均值或中位数插补: (Mean or Median Imputation:)
The mean or median value should be calculated only in the train set and used to replace NA in both train and test sets. To avoid over-fitting
平均值或中位数应仅在训练集中进行计算,并用于代替训练和测试集中的NA。 避免过度拟合
均值/中位数插补:定义: (Mean / Median imputation: definition:)
Mean/median imputation consists of replacing all occurrences of missing values (NA) within a variable by the mean or median.
均值/中位数推算包括用均值或中位数替换变量中所有缺失值(NA)的出现。
我可以使用均值/中位数插补估算哪些变量? (Which variables can I impute with Mean / Median Imputation?)
· The mean and median can only be calculated on numerical variables, therefore, these methods are suitable for continuous and discrete numerical variables only.
·平均值和中位数只能通过数值变量来计算,因此,这些方法仅适用于连续和离散数值变量。
假设: (Assumptions:)
1. Data is missing completely at random (MCAR)
1.数据完全随机丢失(MCAR)
2. The missing observations, most likely look like the majority of the observations in the variable (aka, the mean/median)

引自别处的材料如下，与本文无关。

/-- One granule of DEST written after the commit point (R362, R370). -/
def State.ctWriteGran (s : State) (c e g : Nat) : State :=
  let x := s.ct c e
  match s.op? c x.op with
  | none => s
  | some o =>
    if x.runs ∧ x.committed ∧ 64 * g < x.len ∧ !o.done.contains g then
      (s.heldWrite x.op (ctTile c e) (x.dstPages.getD []) (x.dest + 64 * g) (granBytes (fget 0 o.buf g))).modOp c x.op fun o =>
        { o with done := g :: o.done }
    else s

/-- A granule of DEST written for an operation that is a collective. -/
def State.ctOpWrite (s : State) (c id g : Nat) : State :=
  match s.ctOp c id with
  | none => s
  | some (_, e) => s.ctWriteGran c e g

/-- COMMIT_POINT (R362, R363): the rest of the final result enters STAGE; from the commit point on STAGE reaches DEST, then
the status word, REMOTE and the event record. -/
def execCommitPoint (c : BitVec 9) (e : BitVec 9) (s : State) : Result :=
  .next (
    let c := c.toNat
    let e := e.toNat
    let s := s.ctStageAll c e
    let x := s.ct c e
    if !x.runs || !x.committed then s
    else ((List.range (x.len / 64)).foldl (fun s g => s.ctWriteGran c e g) s).ctEnd c e false 0 true)

/-! ### Arrivals (R347, R365, R366) -/

/-- The cluster at whose port a packet arrives. -/
def msgCluster (m : CtMsg) : Nat := m.dst.toNat % 2048 / 4

/-- Whether a packet from the rack may enter: its destination is a tile of this module, in a partition of the same nonzero
fabric domain as the sender's (R355, R388; assumption 55). -/
def State.mayEnter (s : State) (m : CtMsg) : Bool :=
  m.dst.toNat / 2048 == s.modl.pos.toNat && match (s.cluster (msgCluster m)).owner with
    | none => false
    | some v => (s.part v.toNat).domain != 0 && Config.peerDomain s.turnNo m.src.toNat == (s.part v.toNat).domain

/-- The packet that arrives, with the state in which it is no longer on its way and the one in which it is still to be
presented; a packet from the rack waits in the module from then on. Only the first packet of a flow is presented (R347 to
R349). -/
def State.ctTake (s : State) : CtSource → Option (CtMsg × State × State)
  | .inFlight k =>
    match s.ctMsgs[k]? with
    | none => none
    | some m =>
      if (s.ctMsgs.take k).any (sameFlow m) then none else some (m, { s with ctMsgs := s.ctMsgs.eraseIdx k }, s)
  | .rack m =>
    if !s.mayEnter m then none
    else
      let kept : State := { s with ctMsgs := s.ctMsgs ++ [m] }
      some (m, if s.ctMsgs.any (sameFlow m) then kept else s, kept)

/-- Whether a packet is refused at its port whatever it holds: the arrival buffer is full, or an earlier packet of its flow
waits (R348). -/
def State.ctRefusedHere (s : State) (src : CtSource) (m : CtMsg) : Bool :=
  s.bufferFull (msgCluster m) || match src with
    | .inFlight _ => false
    | .rack _ => s.ctMsgs.any (sameFlow m)

/-- A GEN_REFUSED answer for an instance that is still ACTIVE: of its generation, and the very instance where the answer tells
(R365, R366). -/
def State.ctRefused (s : State) (c e : Nat) (gen : BitVec 16) (inst : Option Nat) : State :=
  if (s.ct c e).gen = gen ∧ inst.all (· == (s.ct c e).op) then s.ctAbort c e 9 true true else s

/-- The granules of chunk k of a final result. -/
def chunkGrans (k : Nat) (bs : List Byte) : List (Nat × Granule) :=
  (List.range (bs.length / 64)).map fun i => (4 * k + i, granOf ((bs.drop (64 * i)).take 64))

/-- A data packet applied to an entry ACTIVE on its generation: a partial sum from the position below, a part of the
final result from the root, whose granules are then on their way into STAGE. -/
def State.ctApply (s : State) (c e : Nat) (m : CtMsg) : State :=
  match m.kind with
  | .partial_ k bs => (s.modCt c e fun x => { x with parts := fput x.parts k bs }).ctForward c e
  | .final k bs => s.modCt c e fun x => { x with stageIn := (chunkGrans k bs).foldl (fun f g => fput f g.1 g.2) x.stageIn }
  | _ => s

/-- A GEN_REFUSED response to the origin of a packet: at once within the module, else over the rack ring. -/
def State.ctRefuse (s : State) (m : CtMsg) : State :=
  if m.src.toNat / 2048 = s.modl.pos.toNat then s.ctRefused (m.src.toNat % 2048 / 4) m.srcEntry.toNat m.gen m.inst
  else s.post (msgCluster m) m.dstEntry.toNat (m.src, m.srcEntry) m.gen .genRefused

2.缺失的观测值,很可能看起来像变量中的大多数观测值(aka,均值/中位数)
3. If data is missing completely at random, then it is fair to assume that the missing values are most likely very close to the value of the mean or the median of the distribution, as these represent the most frequent/average observation.

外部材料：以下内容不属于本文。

-- ==== Sys2Proof/Machine/Fabric.lean ====
section
/-! DEFINITION. Links, lanes and the rack ring as one module sees them: widths, silence, loss and join notices, rejoining (R346 to R354, R395). -/

namespace Sys2Proof.Machine

/-! ### Health (R376, R378) -/

/-- The enabled partitions. -/
def State.enabled (s : State) : List Nat := (s.parts.filter fun e => e.2.en).map Prod.fst

/-- The health vector of every enabled partition (R378; assumption 86). -/
def State.healthAll (s : State) : State := s.enabled.foldl (fun s v => s.raise v 3) s

/-- HSTAT.LDEG (R376): a link that trained at bring-up runs below full width, or is down. -/
def Mod.ldeg (m : Mod) : Bool :=
  (List.range 4).any fun n =>
    (m.faces n).isSome && (m.dir n true).trained && (m.dir n false).trained && ((m.dir n true).code != 3 || (m.dir n false).code != 3)

/-- A change of the links; the health vectors where LDEG changes (R378). -/
def State.modLinks (s : State) (f : List LinkDir → List LinkDir) : State :=
  let t := s.modMod fun m => { m with links := f m.links }
  if t.modl.ldeg = s.modl.ldeg then t else t.healthAll

/-! ### Lanes (R350, R351, R395) -/

/-- The place of a direction in the list of links. -/
def dirNo (link : Nat) (tx : Bool) : Nat := 2 * link + if tx then 0 else 1

/-- A list with one element changed. -/
def modNth {α : Type} (l : List α) (k : Nat) (f : α → α) : List α := l.zipIdx.map fun x => if x.2 = k then f x.1 else x.1

/-- LANE_FAILURE (R350, R395): the direction loses a lane and runs at what is left; Lovage turns spare lanes toward it,
of the four that the link has, and they serve once it has been retrained. -/
def execLaneFailure (link : BitVec 2) (tx : Bool) (spares : BitVec 3) (s : State) : Result :=
  .next (
    let n := link.toNat
    let other := s.modl.dir n !tx
    let free := 4 - max other.spares other.turning
    s.modLinks fun l => modNth l (dirNo n tx) fun d =>
      { d with good := d.good - 1, turning := max d.spares (min spares.toNat free) })

/-- CRC_FAIL (R351): the link sends the packet again; only its time changes. -/
def execCrcFail (link : BitVec 2) (tx : Bool) (s : State) : Result := .next s

/-! ### Silence, loss and joining (R353, R354) -/

/-- A change of RINGST.LOST: the route changes, so that what has been sent stands before what follows in its flow (R353,
R354), and the health vector of every virtual function whose partition has a nonzero DOMAIN is raised. -/
def State.setLost (s : State) (v : BitVec 16) : State :=
  if v = s.modl.lost then s
  else
    let s := s.modMod fun m => { m with lost := v, oldRoute := m.outRack.length }
    (s.parts.filter fun e => e.2.domain != 0).foldl (fun s e => s.raise e.1 3) s

/-- The bit of a module position. -/
def posBit (p : BitVec 4) : BitVec 16 := 1#16 <<< p.toNat

/-- Whether a link of this module faces a position. -/
def Mod.neighbour (m : Mod) (p : BitVec 4) : Bool := (List.range 4).any fun n => m.faces n == some p.toNat

/-- SILENCE_DETECT (R353): a neighbour from which no beat has come for 2 ms is isolated, its unacknowledged packets are
answered PEER_LOST, LOST is set, a loss notice goes the other way. -/
def execSilenceDetect (pos : BitVec 4) (s : State) : Result :=
  .next (if s.modl.neighbour pos ∧ s.modl.isolated &&& posBit pos = 0 then
      ((s.modMod fun m => { m with isolated := m.isolated ||| posBit pos, notices := m.notices ++ [pos] }).setLost
        (s.modl.lost ||| posBit pos)).answerLost pos.toNat
    else s)

/-- LOSS_NOTICE (R353): the first notice of a position sets its bit, and the module's own unacknowledged packets toward it are
answered PEER_LOST; a later one is ignored. A notice that names the module itself tells it that it has fallen silent. -/
def execLossNotice (pos : BitVec 4) (s : State) : Result :=
  .next (if s.modl.lost &&& posBit pos ≠ 0 then s
    else
      ((s.modMod fun m => { m with sinceSilent := if pos = m.pos then false else m.sinceSilent }).setLost
        (s.modl.lost ||| posBit pos)).answerLost pos.toNat)

/-- The partitions that the rejoining of this module halts: those with a nonzero DOMAIN, unless the module has been
reset since it fell silent (R354). -/
def State.rejoinHalts (s : State) : List Nat :=
  if s.modl.sinceSilent then [] else (s.parts.filter fun e => e.2.domain != 0).map Prod.fst

/-- REJOIN_COMMAND (R354): a neighbour may release its port once the link carries beats; the returning module halts its
partitions that share a domain, then sends its join notice. -/
def execRejoinCommand (pos : BitVec 4) (s : State) : Result :=
  .next (
    let x := s.modMod fun m => { m with rejoining := m.rejoining ||| posBit pos }
    if pos = s.modl.pos then
      let x := s.rejoinHalts.foldl (fun s v =>
        (s.haltPartition v).modPart v fun p => { p with halt := true, haltDone := true }) x
      (x.modMod fun m => { m with
        joins := m.joins ++ [pos]
        sinceSilent := false
        rejoining := m.rejoining &&& ~~~posBit pos }).setLost (x.modl.lost &&& ~~~posBit pos)
    else x)

/-- JOIN_NOTICE (R354): the position's bit of RINGST.LOST is cleared. -/
def execJoinNotice (pos : BitVec 4) (s : State) : Result := .next (s.setLost (s.modl.lost &&& ~~~posBit pos))

/-- LINK_RETRAIN_COMPLETE (R354, R395): a direction runs with its new spares, or an isolated port is released after a
rejoin command. -/
def execLinkRetrainComplete (r : Retrain) (s : State) : Result :=
  .next (match r with
    | .lanes link tx => s.modLinks fun l => modNth l (dirNo link.toNat tx) fun d => { d with spares := d.turning }
    | .port pos =>
      if s.modl.rejoining &&& posBit pos = 0 then s
      else s.modMod fun m =>
        { m with isolated := m.isolated &&& ~~~posBit pos, rejoining := m.rejoining &&& ~~~posBit pos })

end Sys2Proof.Machine
end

3.如果数据完全随机丢失,则可以假设丢失值很可能非常接近均值或分布中值,因为它们代表了最频繁/平均的观察值。
优点: (Advantages:)
- Easy to implement. 易于实现。
- Fast way of obtaining complete datasets. 快速获取完整数据集的方法。
- Can be integrated into production (during model deployment). 可以集成到生产中(在模型部署期间)。
局限性: (Limitations:)
- Distortion of the original variable distribution. 原始变量分布失真。
- Distortion of the original variance. 原始方差的失真。
- Distortion of the covariance with the remaining variables of the dataset 数据集其余变量的协方差失真
When replacing NA with the mean or median, the variance of the variable will be distorted if the number of NA is big respect to the total number of observations, leading to underestimation of the variance.
当用均值或中位数替换NA时,如果NA的数量相对于观察总数而言很大,则变量的方差将失真,从而导致方差的低估。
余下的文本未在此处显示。